#  > 【園藝苗圃】 圖文創作區 >  > 文學創作 >  > [小說] （千字）啖狼

## 好喝的茶

啖狼

　　剖開覆滿灰黑毛髮的外皮，在那之下的是香氣四溢，黑裏滲紅的狼人肉。親手將其擊殺的我，在眾人認許下能夠第一個嘗鮮。

　　狼人的肉啊，看似粗糙，卻是入口即化，鮮美甘香。肉片剛從炭火取下，仍是冒著一道白煙，吃下之後，白煙彷佛就從七竅而出，肉中鎖著的血腥，也跟著流向腦袋，添上一層粗狂的色彩。沒想到如此兇暴的怪獸﹐竟是人間美味。

　　不過，我想這種滿足更多還是來自於父仇得報的快感吧。

　　我的父親，與其他獵人一樣，一輩子與狼人為敵，卻也以其維生。獵人和狼人之間，有一種無限重複的殺人鏈：狼人被獵人捕殺，獵人因為狼人的詛咒而死——那是一種流傳，殺死狼人的人，終有一日也會被其他狼人殺死。有些被發現時已是四分五裂的屍塊，有些則是從頭到腳整個消失了，只留下狼人活動過的痕跡。
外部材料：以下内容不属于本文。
-- ==== Sys2Proof/Machine/Images.lean ====
section
/-! DEFINITION. Stairwell images (04): the check sums, the image's header and sections, the load checks of every table,
loading the shadow bank, swap and live patches. -/

namespace Sys2Proof.Machine

/-! ### Check sums and bytes -/

/-- One bit of CRC-32C. -/
def crc32Bit (c : Nat) : Nat := if c % 2 = 1 then (c / 2) ^^^ 0x82F63B78 else c / 2
/-- CRC-32C (R95). -/
def crc32c (l : List Nat) : Nat :=
  (l.foldl (fun c b => crc32Bit (crc32Bit (crc32Bit (crc32Bit (crc32Bit (crc32Bit (crc32Bit (crc32Bit
    (c ^^^ b)))))))) ) 0xFFFFFFFF) ^^^ 0xFFFFFFFF

/-- The low `n` digits of a number in base `b`, cut in halves to keep the numbers small. -/
def digits (b : Nat) : Nat → Nat → Nat → List Nat
  | 0, n, w => (List.range n).map fun i => w / b ^ i % b
  | f + 1, n, w =>
    if n ≤ 8 then (List.range n).map fun i => w / b ^ i % b
    else digits b f (n / 2) (w % b ^ (n / 2)) ++ digits b f (n - n / 2) (w / b ^ (n / 2))
/-- The `n` bytes of a number from byte `off`. -/
def bytesAt (w off n : Nat) : List Nat := digits 256 24 n (w / 256 ^ off)
/-- The field of `n` bytes at `off`. -/
def fieldAt (w off n : Nat) : Nat := w / 256 ^ off % 256 ^ n
/-- CRC of a step entry (R57). -/
def stepCrc (e : Nat) : Nat := crc16 (leBytes 60 e)
/-- CRC of a landing record. -/
def landingCrc (e : Nat) : Nat := crc16 (leBytes 28 e)
/-- A step entry with its CRC made right (R105). -/
def resealStep (e : Nat) : Nat := e % 2 ^ 480 + 2 ^ 480 * stepCrc e + 2 ^ 496 * (e / 2 ^ 496)

/-! ### Failures -/

/-- A failure (R443): code, table code, index. -/
abbrev Fail := Nat × Nat × Nat

/-- The first failure of a list of checks. -/
def firstFail : List (Option Fail) → Option Fail
  | [] => none
  | some f :: _ => some f
  | none :: l => firstFail l

/-- A check that fails unless `ok` holds. -/
def need (ok : Bool) (code table idx : Nat) : Option Fail := if ok then none else some (code, table, idx)

/-- The lowest failure code of those that an entry shows (R99); 0 for none. -/
def lowest (l : List (Bool × Nat)) : Nat :=
  l.foldl (fun c p => if p.1 then c else if c = 0 ∨ p.2 < c then p.2 else c) 0

/-! ### Header and sections -/

/-- Entry sizes of the seven tables in bytes; entry points by format. -/
def sizes (fmt : Nat) : List Nat := [64, 8, 4, 48, 128, 32, if fmt = 2 then 8 else 16]
/-- Least and largest counts of the seven tables (R95). -/
def countLimits : List (Nat × Nat) :=
  [(0, 32768), (0, 24576), (0, 8192), (0, 1024), (0, 512), (1, 64), (1, 256)]
/-- The seven counts of an image. -/
def counts (w : Nat) : List Nat := (List.range 7).map fun i => fieldAt w (16 + 2 * i) 2

/-- The first byte in a range that breaks the rule of a text of ASCII bytes padded with zeros. -/
def textFault (l : List Nat) : Option Nat :=
  let z := (l.findIdx? (· = 0)).getD l.length
  (List.range l.length).find? fun i => if i < z then decide (0x7F < l.getD i 0) else decide (l.getD i 0 ≠ 0)

/-- The first byte that is not 0 among `n` bytes at an offset. -/
def nonZeroAt (w off n : Nat) : Option Nat := ((List.range n).map (off + ·)).find? fun i => decide (byteOf w i ≠ 0)

/-- Check 1: the header (R99). -/
def checkHeader (w len declared fmt : Nat) : Option Fail :=
  let f := fieldAt w 4 2
  let hl := fieldAt w 6 2
  let ident := fieldAt w 8 4
  let reserved := [nonZeroAt w 30 2, if f = 2 then nonZeroAt w 32 32 else none, if f = 3 then nonZeroAt w 148 8 else none]
  firstFail [need (fieldAt w 0 4 = 0x57535643) 1 0 0,
    need ((f = 2 ∨ f = 3) ∧ f = fmt) 2 0 4,
    need (hl = if f = 2 then 64 else 160) 2 0 6,
    need (ident ≠ 0 ∧ ident ≠ 0xFFFFFFFF) 0x13 0 8,
    need (fieldAt w 12 4 = declared ∧ len = declared ∧ hl + 4 ≤ declared) 3 0 12,
    need (f ≠ 3 ∨ crc32c (bytesAt w 0 156) = fieldAt w 156 4) 4 0 156,
    (match reserved.findSome? (fun x => x) with | some i => some (0xD, 0, i) | none => none),
    (if f = 3 then (match textFault (bytesAt w 32 32) with | some i => some (0x13, 0, 32 + i) | none => none) else none)]

/-- Where a section lies in the image, by the format: offset and length. -/
def sectionOf (w fmt i : Nat) : Nat × Nat :=
  if fmt = 3 then (fieldAt w (64 + 12 * i) 4, fieldAt w (68 + 12 * i) 4)
  else
    let c := counts w
    let z := sizes 2
    (64 + (List.range i).foldl (fun n k => n + c.getD k 0 * z.getD k 0) 0, c.getD i 0 * z.getD i 0)

/-- Check 3, the counts (R99): ranges, and in format 2 that the sections fill the length. -/
def checkCounts (w len fmt : Nat) : Option Fail :=
  let c := counts w
  let bad := (List.range 7).find? fun i =>
    let l := countLimits.getD i (0, 0)
    decide (c.getD i 0 < l.1 ∨ l.2 < c.getD i 0)
  match bad with
  | some i => some (6, 0, 16 + 2 * i)
  | none =>
    let s := sectionOf w 2 6
    need (fmt = 3 ∨ s.1 + s.2 + 4 = len) 6 0 12

/-- Check 3, the directory (R96). -/
def checkDirectory (w len : Nat) : Option Fail :=
  firstFail ((List.range 7).flatMap fun i =>
    let s := sectionOf w 3 i
    let prev := if i = 0 then 160 else (sectionOf w 3 (i - 1)).1 + (sectionOf w 3 (i - 1)).2
    [need (prev ≤ s.1 ∧ s.1 + 4 ≤ len) 7 0 (64 + 12 * i),
     need (s.1 + s.2 + 4 ≤ len ∧ (i = 0 ∨ s.2 = (counts w).getD i 0 * (sizes 3).getD i 0)) 7 0 (68 + 12 * i)])

/-- Check 3, the section CRCs (R96). -/
def checkSections (w : Nat) : Option Fail :=
  firstFail ((List.range 7).map fun i =>
    let s := sectionOf w 3 i
    need (crc32c (bytesAt w s.1 s.2) = fieldAt w (72 + 12 * i) 4) 7 0 (72 + 12 * i))

/-- The step runs of a format 3 image (R96, R443): `sec` is what is left of the section, `left` its length, `got` the entries
so far and `want` the header's count; answers the steps or the position of the first run at fault. A run past the last step
is out of place, and a section without a run whose count is not 0 fails at position 0 (log entries 89, 90). -/
def runs (want : Nat) : Nat → Nat → Nat → Nat → Nat → Nat → List (Nat × Nat) → (List (Nat × Nat) × Option Nat)
  | 0, _, _, _, _, _, acc => (acc, none)
  | f + 1, sec, left, pos, from_, got, acc =>
    if left = 0 then (acc, if got = want then none else some (pos - 1)) else
    let first := sec % 65536
    let n := sec / 65536 % 65536
    if left < 4 ∨ n = 0 ∨ 32768 < n ∨ first < from_ ∨ 32768 < first + n ∨ left < 4 + 64 * n then (acc, some pos)
    else
      let es := digits (2 ^ 512) 24 n (sec / 2 ^ 32)
      runs want f (sec / 256 ^ (4 + 64 * n)) (left - 4 - 64 * n) (pos + 1) (first + n) (got + n)
        (acc ++ (es.zipIdx first).map fun p => (p.2, p.1))

/-- The step entries of an image, or the run at fault. -/
def stepsOf (w fmt : Nat) : List (Nat × Nat) × Option Nat :=
  let s := sectionOf w fmt 0
  let n := (counts w).getD 0 0
  if fmt = 3 then runs n 32769 (w / 256 ^ s.1) s.2 0 0 0 []
  else (((digits (2 ^ 512) 24 n (w / 256 ^ s.1)).zipIdx 0).map fun p => (p.2, p.1), none)

/-- A dense section's entries that are not all 0. -/
def denseOf (w fmt i : Nat) : SMap Nat :=
  let s := sectionOf w fmt i
  (((digits (256 ^ (sizes fmt).getD i 1) 24 ((counts w).getD i 0) (w / 256 ^ s.1)).zipIdx 0).map fun p =>
    (p.2, p.1)).filter fun p => decide (p.2 ≠ 0)

/-- The bank that an image's sections make (R95); an entry of a run that is all 0 is empty as well (log entry 88). -/
def bankOf (w : Nat) : Bank :=
  let fmt := fieldAt w 4 2
  let c := counts w
  { steps := (stepsOf w fmt).1.filter fun p => decide (p.2 ≠ 0), actions := denseOf w fmt 1, consts := denseOf w fmt 2,
    patterns := denseOf w fmt 3, sets := denseOf w fmt 4, landings := denseOf w fmt 5, entries := denseOf w fmt 6,
    actionCount := c.getD 1 0, constCount := c.getD 2 0, landingCount := c.getD 5 0, entryCount := c.getD 6 0,
    id := fieldAt w 8 4, format := fmt, desc := if fmt = 3 then fieldAt w 32 32 else 0 }

/-! ### Opcodes -/

/-- What an opcode's value field may hold. -/
inductive Opnd where
  | zero | f32 | duty | mode | bit | pulse | i32 | nonzero | u32 | mapped | entry
deriving DecidableEq, Repr

/-- Lowest and highest target and the operand of an opcode; none for a reserved one. -/
def opcode : Nat → Option (Nat × Nat × Opnd)
  | 0x00 => some (0xFFF, 0xFFF, .zero)
  | 0x01 => some (0x200, 0x3FF, .f32)
  | 0x02 => some (0x200, 0x3FF, .f32)
  | 0x03 => some (0x400, 0x5FF, .f32)
  | 0x04 => some (0x000, 0x7FF, .mode)
  | 0x05 => some (0x000, 0x7FF, .bit)
  | 0x06 => some (0x900, 0x93F, .f32)
  | 0x07 => some (0xA00, 0xABF, .bit)
  | 0x08 => some (0xA00, 0xABF, .duty)
  | 0x09 => some (0xA00, 0xABF, .pulse)
  | 0x0A => some (0xB10, 0xB2F, .i32)
  | 0x0B => some (0xB10, 0xB2F, .i32)
  | 0x0C => some (0xB10, 0xB2F, .zero)
  | 0x0D => some (0xB60, 0xB7F, .zero)
  | 0x0E => some (0xB60, 0xB7F, .zero)
  | 0x0F => some (0x800, 0x8FF, .zero)
  | 0x10 => some (0xAF0, 0xAFF, .nonzero)
  | 0x11 => some (0xFFF, 0xFFF, .u32)
  | 0x12 => some (0xF00, 0xFEF, .mapped)
  | 0x13 => some (0xC00, 0xCFF, .zero)
  | 0x14 => some (0xB50, 0xB5F, .entry)
  | 0x15 => some (0xB50, 0xB5F, .zero)
  | 0x16 => some (0xAE0, 0xAE7, .bit)
  | 0x17 => some (0x000, 0x7FF, .zero)
  | _ => none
　　父親多年獵狼，不曾有誤，但終究也是逃不過詛咒。他最後一次出門工作以後，十四個晝夜都沒有回家。他在第十五個夜晚回來了：滿身鮮血卻沒有受傷，不發一語就把自己鎖進房間裏。日出之後他就從人間蒸發了，窗門被破，房間裏只剩下灰黑的狼毛。

　　鎮上很快傳來新的狼人蹤跡報告。悲憤之中，我也投身進這個永不終結的復仇迴圈。即使狼人是如此狡詐善戰的生物，在十天半月的窮追猛打下，我們一行人還是將其逼入深山末路，最後成為我的槍下亡魂。

　　只是我們也付出了沈重的代價：一半的人犧牲，所攜物資消耗殆盡，荒山野嶺間也與外界隔離。平常的時候，也就只是把整條屍體帶去領賞，但如今彈盡糧絕，飢寒交迫，食狼人肉也是無可厚非之事。
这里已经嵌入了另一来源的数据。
-- ==== Sys2Proof/Machine/Inputs.lean ====
section
/-! DEFINITION. Analog inputs and converters (07): the slots of a tread, injected sequences, averaging and presented
values, checks, calibration, the open-wire scan. -/

namespace Sys2Proof.Machine

/-- Regular length of a converter in force. -/
def Mod.regLen (m : Mod) (c : Nat) : Nat := m.inForce (0x3140 + c) 1
/-- Multiplexer input of regular slot `s`. -/
def Mod.regSlot (m : Mod) (c s : Nat) : Nat := m.inForce (0x3140 + c) (2 + s)
/-- Injected length. -/
def Mod.injLen (m : Mod) (c : Nat) : Nat := m.inForce (0x3140 + c) 0x12
/-- Multiplexer input of injected slot `s`. -/
def Mod.injSlot (m : Mod) (c s : Nat) : Nat := m.inForce (0x3140 + c) (0x13 + s)
/-- How many regular slots name an input (m of R169). -/
def Mod.slotsOf (m : Mod) (x : Nat) : Nat :=
  ((List.range (m.regLen (x / 4))).filter fun s => decide (m.regSlot (x / 4) s = x % 4)).length
/-- Whether the tile of a converter is awake and not in per-block reset (R290). -/
def Mod.tileAwake (m : Mod) (c : Nat) : Bool := tb m.tiles.awake (c / 8) && !m.blockIn (c / 8)
/-- Whether a converter is calibrating, by itself or in a skew calibration (R175, R181). -/
def Mod.convCal (m : Mod) (c : Nat) : Bool := (m.conv c).calSince.isSome || decide (m.rov 0x3190 2 = 1)
/-- Whether a run that stands since a boundary, or one that has ended with its first and last tread, meets tread `t`. -/
def runIn (since : Option Tread) (past : Option (Tread × Tread)) (t : Tread) : Bool :=
  (match since with | some b => decide (b ≤ t) | none => false) ||
  (match past with | some p => decide (p.1 ≤ t ∧ t ≤ p.2) | none => false)
/-- Whether a converter calibrates in tread `t` or in part of it: it runs no regular slots there (R163, R181). -/
def Mod.calIn (m : Mod) (c : Nat) (t : Tread) : Bool :=
  runIn (m.conv c).calSince (m.conv c).calPast t || runIn m.skewSince m.skewPast t
/-- Whether the tile's DAC is in manual mode (R176). -/
def Mod.dacManual (m : Mod) (tile : Nat) : Bool := decide (m.cfg (0x3180 + tile) 2 = 1)

/-! ### Presented values -/

/-- The physical value of a mean code in a range (R161), in binary64. -/
def rangeValue (range : Nat) (q : Dy) : Dy :=
  let up := (q.add (Dy.ofInt 131072)).r64
  match range with
  | 0 => ((Dy.ofInt 10).mul q).r64.mul ⟨1, -17⟩
  | 1 => ((Dy.ofInt 5).mul q).r64.mul ⟨1, -17⟩
  | 2 => ((Dy.ofInt 10).mul up).r64.mul ⟨1, -18⟩
  | 3 => (((⟨5, -2⟩ : Dy)).mul q).r64.mul ⟨1, -17⟩
  | 4 => (Dy.div64 Dy.one (Dy.ofInt 10) |>.mul q).r64.mul ⟨1, -17⟩
  | _ => ((Dy.ofInt 25).mul up).r64.mul ⟨1, -18⟩

/-- Stored calibration of an input in a range: offset and gain as F32, 0 and 1 where none is stored (log entry 4). -/
def Mod.calOf (m : Mod) (x range : Nat) : Nat × Nat := lookD m.cal (x * 8 + range) (0, 0x3F800000)

/-- The value of R171 from a mean code, and whether the linearisation has a temperature for it. -/
def Mod.inputValue (m : Mod) (x : Nat) (mean : Dy) : Nat × Bool :=
  let range := m.inForce (0x3000 + x) 1
  let cal := m.calOf x range
  let phys := ((f32D cal.1).add ((f32D cal.2).mul (rangeValue range mean)).r64).r64
  let lin := m.inForce (0x3000 + x) 9
  let cj := m.rov 0x3190 (if x < 128 then 5 else 6)
  let lv : Dy × Bool :=
    if lin = 0 then (phys, true)
    else
      let emf := (phys.add ((f64 (Config.thermoEmf lin cj).toNat).getD Dy.zero)).r64
      let t := Config.thermoTemp lin (toF64 emf)
      ((f64 t.1.toNat).getD Dy.zero, t.2)
  (toF32 (((f32D (m.cfg (0x3000 + x) 0x0A)).mul lv.1).r64.add (f32D (m.cfg (0x3000 + x) 0x0B))).r64, lv.2)

/-- The invalid bit of an input's status formed again from its causes (R172). -/
def Mod.judge (m : Mod) (x : Nat) : Mod :=
  let st := m.rov (0x3000 + x) 8
  let s := m.inp x
  m.setRoBit (0x3000 + x) 8 0
    (s.bad || s.linBad || tb st 1 || tb st 2 || tb st 5 || tb st 7 || (tb st 6 && decide (m.cfg 0x3190 8 = 1)))

/-- A bit of an input's status set, the invalid bit with it. -/
def Mod.flagInput (m : Mod) (x bit : Nat) (b : Bool) : Mod := (m.setRoBit (0x3000 + x) 8 bit b).judge x

/-- Whether a value lies below or above the invalid band of its input, where the band is on (R172). -/
def Mod.bandOf (m : Mod) (x v : Nat) : Bool × Bool :=
  let lo := m.cfg (0x3000 + x) 0x0C
  let hi := m.cfg (0x3000 + x) 0x0D
  let on := cmpF Dy.lt lo hi
  (on && cmpF Dy.lt v lo, on && cmpF Dy.lt hi v)

/-- The band bits of an input's status formed from a value, the invalid bit with them (R172). -/
def Mod.judgeValue (m : Mod) (x v : Nat) : Mod :=
  ((m.setRoBit (0x3000 + x) 8 1 (m.bandOf x v).1).setRoBit (0x3000 + x) 8 2 (m.bandOf x v).2).judge x

/-- The value of a completed window (R171). -/
def Mod.windowValue (m : Mod) (x : Nat) (p : Pres) : Nat × Bool :=
  m.inputValue x (Dy.div64 ⟨p.r, (p.shift : Int)⟩ (Dy.ofInt p.count))

/-- The completed window of an input presented at the latch (R12, R171, R172); a calibrating input keeps its last values
(R181). -/
def Mod.present (m : Mod) (x : Nat) : Mod :=
  match (m.inp x).pend with
  | none => m
  | some p =>
    if tb (m.rov (0x3000 + x) 8) 5 then m.setInp x { m.inp x with pend := none } else
    let v := m.windowValue x p
    let m := m.setInp x { m.inp x with pend := none, bad := p.bad, linBad := !v.2 }
    let m := ((m.setRo (0x3000 + x) 5 v.1).setRo (0x3000 + x) 6 (ofSigned 32 p.r)).setRo (0x3000 + x) 7 p.tread
    ((m.setRoBit (0x3000 + x) 8 3 p.incomplete).setRoBit (0x3000 + x) 8 4 false).judgeValue x v.1

/-- Every completed window presented: the latch at 1.2 us (R12). -/
def Mod.latch (m : Mod) : Mod :=
  overAll m.inputs (fun m p => if p.2.pend.isSome then m.present p.1 else m) m
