-- ==== Sys2Proof/Machine/Recording.lean ====
section
/-! DEFINITION. Recording and capture (11): the assembly of blocks, the ring, channel maps, the data port, triggers
and capture windows. -/

namespace Sys2Proof.Machine

/-! ### Blocks (R257 to R261) -/

/-- The stream ID of a stream or capture window. -/
def streamId (s : Nat) : Nat := Min.min s 5

/-- Place of a group's kind within its tread: the level group and the capture header come first (R259, R265, R280). -/
def kindOrder (kind : Nat) : Nat := if kind = 5 ∨ kind = 9 then 0 else kind

/-- The groups of a block in order: by tread, then by kind (R259). -/
def orderGroups (l : List Group) : List Group :=
  sortBy (fun a b => decide (a.tread < b.tread) || decide (a.tread = b.tread ∧ kindOrder a.kind < kindOrder b.kind)) l

/-- The groups that fit into `room` bytes, and the rest: the entries left over of the group that fills it come first,
with the index of the first of them (R259, R260). -/
def fitGroups : List Group → Nat → List Group × List Group
  | [], _ => ([], [])
  | g :: l, room =>
    let w := entryWords g.kind
    if 8 + 4 * g.words.length ≤ room then
      let r := fitGroups l (room - 8 - 4 * g.words.length)
      (g :: r.1, r.2)
    else
      let k := (room - 8) / (4 * w)
      if room < 8 ∨ k = 0 then ([], g :: l)
      else ([{ g with words := g.words.take (k * w), keys := g.keys.take k }],
        { g with words := g.words.drop (k * w), keys := g.keys.drop k, from_ := g.from_ + k } :: l)

/-- Payload bytes of groups. -/
def payloadOf (l : List Group) : Nat := l.foldl (fun n g => n + 8 + 4 * g.words.length) 0
/-- Entries of groups. -/
def entriesOf (l : List Group) : Nat := l.foldl (fun n g => n + g.words.length / entryWords g.kind) 0

/-- The payload as words: each group's header and entries. -/
def payloadWords (first : Tread) (l : List Group) : List Nat :=
  l.flatMap fun g => ((g.tread - first) % 65536 + 2 ^ 16 * g.kind) ::
    (g.from_ + 2 ^ 16 * (g.words.length / entryWords g.kind)) :: g.words

/-- A block's header fields that its stream gives (R257, R258): map, sequence, flags of the map, the start and the capture. -/
structure BlockHead where
  seq : Nat
  mapId : Nat
  newMap : Bool
  start : Bool
deriving DecidableEq, Repr

/-- A block's 4 096 bytes (R257, R258). -/
def blockBytes (s : Nat) (h : BlockHead) (v : StreamSt) (first span gap : Nat) (carried : List Group) (more capLast : Bool) : Nat :=
  let flags := b2n (decide (gap ≠ 0)) + 2 * (if gap = 0 then 0 else v.cause) + 8 * b2n h.newMap + 16 * b2n h.start +
    32 * b2n more + 64 * b2n v.capFirst + 128 * b2n capLast + 256 * b2n v.short + 512 * b2n v.lost
  let head := streamId s + 2 ^ 8 + 2 ^ 16 * flags + 2 ^ 32 * (h.seq % 2 ^ 32) + 2 ^ 64 * first +
    2 ^ 128 * (entriesOf carried) + 2 ^ 144 * h.mapId + 2 ^ 160 * (Min.min gap 0xFFFFFFFF) +
    2 ^ 192 * (payloadOf carried) + 2 ^ 208 * span + 2 ^ 224 * v.capture
  let body := head + 2 ^ 256 * ofWords (payloadWords first carried)
  body + 256 ^ 4092 * crc32c (bytesAt body 0 4092)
　　換個角度想，剝其皮削其骨，食其肉飲其血，何嘗不是一種痛快的報復！

　　一口吞下，狼人肉的味道自胃中翻騰至全身，似是陰魂不散，要對著牠的兇手下詛咒。若真如此就儘管來吧！能一報殺父之仇，之後的事也就毫無所謂了。

　　飽餐過後，其他獵人從牠身上找到一把獵槍。我一眼認出那是父親的遺物。我接過它，對著吃剩的屍體扣下扳機。同行獵人沒有制止，反而也抬起槍來。

　　槍雨聲中我突然驚覺，我的所為不也像狼人一樣殘暴嗎？如果是以前的我，一定會感到愧疚的，但是現在的我已經無法回頭。

　　某些東西在我體內萌芽。

　　我已經預見到，所謂狼人的詛咒到底是什麼一回事。我所作之事，在不久後也會報應在我身上。狼人和獵人，畢竟是一個因果循環。

　　從今以後，我也是一個十惡不赦的食人族了。



慶祝廿二歲生日的賀文：3
上一篇寫完吸血鬼，理所當然的（？）下一篇要寫狼人。
吃人的寫過很多遍了，這次來寫吃狼人吧。

關於那個「狼人的詛咒」，因為正文位置不夠了（？）我就寫在這裹：吃過狼人的人也會變成狼人唷。

所以最後一句話有微妙的意思。諸位能看出來嗎：3？

----------


## 狼狗傑

當我看到好茶這兩段文字



> 不過，我想這種滿足更多還是來自於父仇得報的快感吧。
> 
> 　　我的父親，與其他獵人一樣，一輩子與狼人為敵，卻也以其維生。獵人和狼人之間，有一種無限重複的殺人鏈：狼人被獵人捕殺，獵人因為狼人的詛咒而死——那是一種流傳，殺死狼人的人，終有一日也會被其他狼人殺死。有些被發現時已是四分五裂的屍塊，有些則是從頭到腳整個消失了，只留下狼人活動過的痕跡。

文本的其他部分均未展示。